I realize that it's 2020 and no one gives a shit about SA anymore. This isn't meant to be a shocking expose or a call to action. It's just something I've needed to find the words for and a place I felt like I could share it, and now I finally think I have both.
I was active on SA around 5-10 years ago. It was the first place where I really learned about social justice, feminism, antiracism, and the like. It was the place that made me sympathetic to trans issues. It took a hardline stance against most common forms of bigotry and economic conservatism, and it was a crucial step in my journey to the left.
It was also, in a lot of ways, pretty shitty. "Autism" was a pretty frequent insult, the accepted wisdom on asexual people was "They're hideous unlovable incels in denial," and a common refrain was "If you were bullied as a kid, you deserved it for not putting in the effort to be normal." The one everyone knows about, of course, is their notion that furries are pedophiles who sexually abuse animals (and this is ingrained into the site's culture to the point that furries are banned on sight).
While all of those sentiments are sadly quite common on the internet (and were even moreso during the time I frequented the site), hearing left-wing stuff in the same space as that cruel and ignorant behavior - often from the very same people - caused me to conflate the latter with the former. After all, these people seemed to hate asexuals/autists/furries/"cringey people" just as much as they hated racists, sexists, and transphobes, and they would often defend their behavior by explaining why it was okay to harass and abuse "cringey" people because they weren't actual marginalized groups.
Given that I'm someone who hasn't spent a lot of time seeking out sex, likes furry stuff, suspects I may be autistic (a lot of the signs are there, but I never got a formal diagnosis), and embarrassed himself and got bullied a lot in middle school and high school this left me with a pretty fucked up view of myself. If these good people - these people who clearly cared about justice for the marginalized - thought I was some kind of disgusting monster, who was I to disagree? If they had as much vitriol for people like me as they did for outspoken bigots, surely that must have been because I was as bad as the bigots? And what about the handful of times one or another of my high school bullies actually sexually assaulted me? It was made clear to me on SA that sexual assault is always wrong, but it was also made clear to me on SA that I deserved that for "not trying hard enough to be normal." I wrestled with this in my mind, but rather than coming to the conclusion that "these people are assholes sometimes," I unfortunately decided that the "you deserve bullying" took precedence over "sexual assault is always wrong."

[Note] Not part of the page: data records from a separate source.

/-- The intake will take `r` when `arrival` arrives, with `rest` left on the link: it is TAKING with no head, and `r` is
the oldest request on the link (R135). -/
def State.takesNext (s : State) (arrival : Option UpRequest) (r : UpRequest) (rest : List UpRequest) : Prop :=
  s.working ∧ s.upstream.intake = .taking ∧ s.upstream.head = none ∧ s.upstream.link ++ arrival.toList = r :: rest

/-- The request passes the form checks (R136). -/
def State.passesForm (s : State) (r : UpRequest) : Prop :=
  1 ≤ r.length ∧ r.length ≤ 256 ∧ r.address.toNat % 256 + r.length ≤ 256 ∧ ∀ e ∈ s.upstream.tags, e.tag ≠ r.tag

/-- The state once the link holds `rest`. -/
def State.linkLeft (s : State) (rest : List UpRequest) : State :=
  { s with upstream := { s.upstream with link := rest } }

/-- The state after a request was answered ERROR with one REQUEST_REFUSED event (R63, R132, R136). -/
def State.refused (s : State) (r : UpRequest) (reason : Reason) : State :=
  { s with
    out := { s.out with responses := s.out.responses ++ [⟨r.tag, .error⟩] }
    events := s.events.take { what := .requestRefused reason, context := r.journalTag, address := some r.address,
                              sequence := none, count := none } }

/-- A line of the request is hit-other (R21). -/
def State.hitsOther (s : State) (r : UpRequest) : Prop :=
  ∃ l ∈ r.lines, ∃ f, s.filterEntry l = some f ∧ r.journalTag ≠ some f.owner

/-- A line of the request is hit-own (R21). -/
def State.hitsOwn (s : State) (r : UpRequest) : Prop :=
  ∃ l ∈ r.lines, ∃ f, s.filterEntry l = some f ∧ r.journalTag = some f.owner

/-- The lines of the request that are misses (R21). -/
def State.misses (s : State) (r : UpRequest) : List Line := r.lines.filter fun l => (s.filterEntry l).isNone

/-- The quota and pool test passes (R23). -/
def State.quotaPasses (s : State) (c : Ctx) (k : Nat) : Prop :=
  k = 0 ∨ ((s.filter.filter fun e => e.owner = c).length + k ≤ (s.contexts.get c).quota ∧ k ≤ 512 - s.filter.length)

/-- The head is a WRITE of kind JOURNAL by entry `n`, and a hold place is free (R59, R138). -/
def State.journalWrite (s : State) (r : UpRequest) (n : Fin 16) : Prop :=
  r.isWrite = true ∧ s.requestKind r = some (.journal n) ∧ s.hold.length < 32

/-- A read must wait (R64). -/
def State.mustWait (s : State) (r : UpRequest) : Prop :=
  (∃ e ∈ s.hold, e.released = false ∧ ∃ l ∈ e.lines, l ∈ r.lines) ∨
  ∃ l ∈ r.lines, ∃ f, s.filterEntry l = some f ∧ (s.contexts.get f.owner).state = .aborting

/-- The transaction `o` is outstanding, and an answer to it is taken (R150, R155). -/
def State.awaits (s : State) (o : Outstanding) : Prop :=
  s.working ∧ s.downstream.outstanding.find? (fun e => e.tag = o.tag) = some o

/-- The state once an answer has removed the outstanding entry of a tag (R155). -/
def State.answered (s : State) (tag : BitVec 4) : State :=
  { s with downstream := { s.downstream with
      outstanding := s.downstream.outstanding.filter fun e => e.tag ≠ tag } }

/-- No engine of another context is waiting for what has already come about. -/
def State.othersRest (s : State) (c : Ctx) : Prop := ∀ d, d ≠ c → s.engineReady d = false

I ended up carrying around a lot of subconscious guilt. It became impossible to relax around other people. I felt like an infiltrator, a disgusting monster intruding into a place where I didn't belong. It became difficult to form any real connection to people (even moreso than usual for me). I didn't feel like I had a right to any decent treatment by them, and I didn't see the point - I became absolutely convinced that everybody I knew would become disgusted by me and toss me aside if they caught the slightest hint of who I really was.
Worse is that I assimilated the idea, to some degree, that taking up these positions was part and parcel of being a good leftist. If I stood up for autistic people, I also stood up for vile tech libertarians. If I stood up for bullying victims, I also stood up for incels 4chan Nazis. If I stood up for furries, I also stood up for pedophiles. I'm ashamed to admit it, but this actually led me to attack such people on several occasions - in my distorted thinking, this had twisted into striking some kind of blow against bigots and right-wing scum.
It was only very recently that I came to realize how toxic and wrongheaded this thinking was. Being exposed to healthier leftist spaces helped, as did talking candidly with therapists about who I was and why it bothered me, along with seeing dipshit internet Nazis and alt-right channers parroting many of the anti-furry/autism/"cringe" lines that people on SA did. The day I rejected their thinking - truly rejected it, not just intellectually but emotionally as well - it was like the first ray of sunlight after an impact winter. I don't feel shame over the things they think I should be ashamed about anymore. The only shame I feel is that I let them hoodwink me into hating myself for so long.
mr2, the forum's owner, groomed teen boys in exchange for popularity & favors on the forum. ask me how i know.
oof. i kept pretty clear of actual interpersonal interactions and never really spoke to anyone from there one on one. was essentially just a 'haha funny threads' site for me. but, i'm really sorry to hear about that. the internet is a fucked up place sometimes.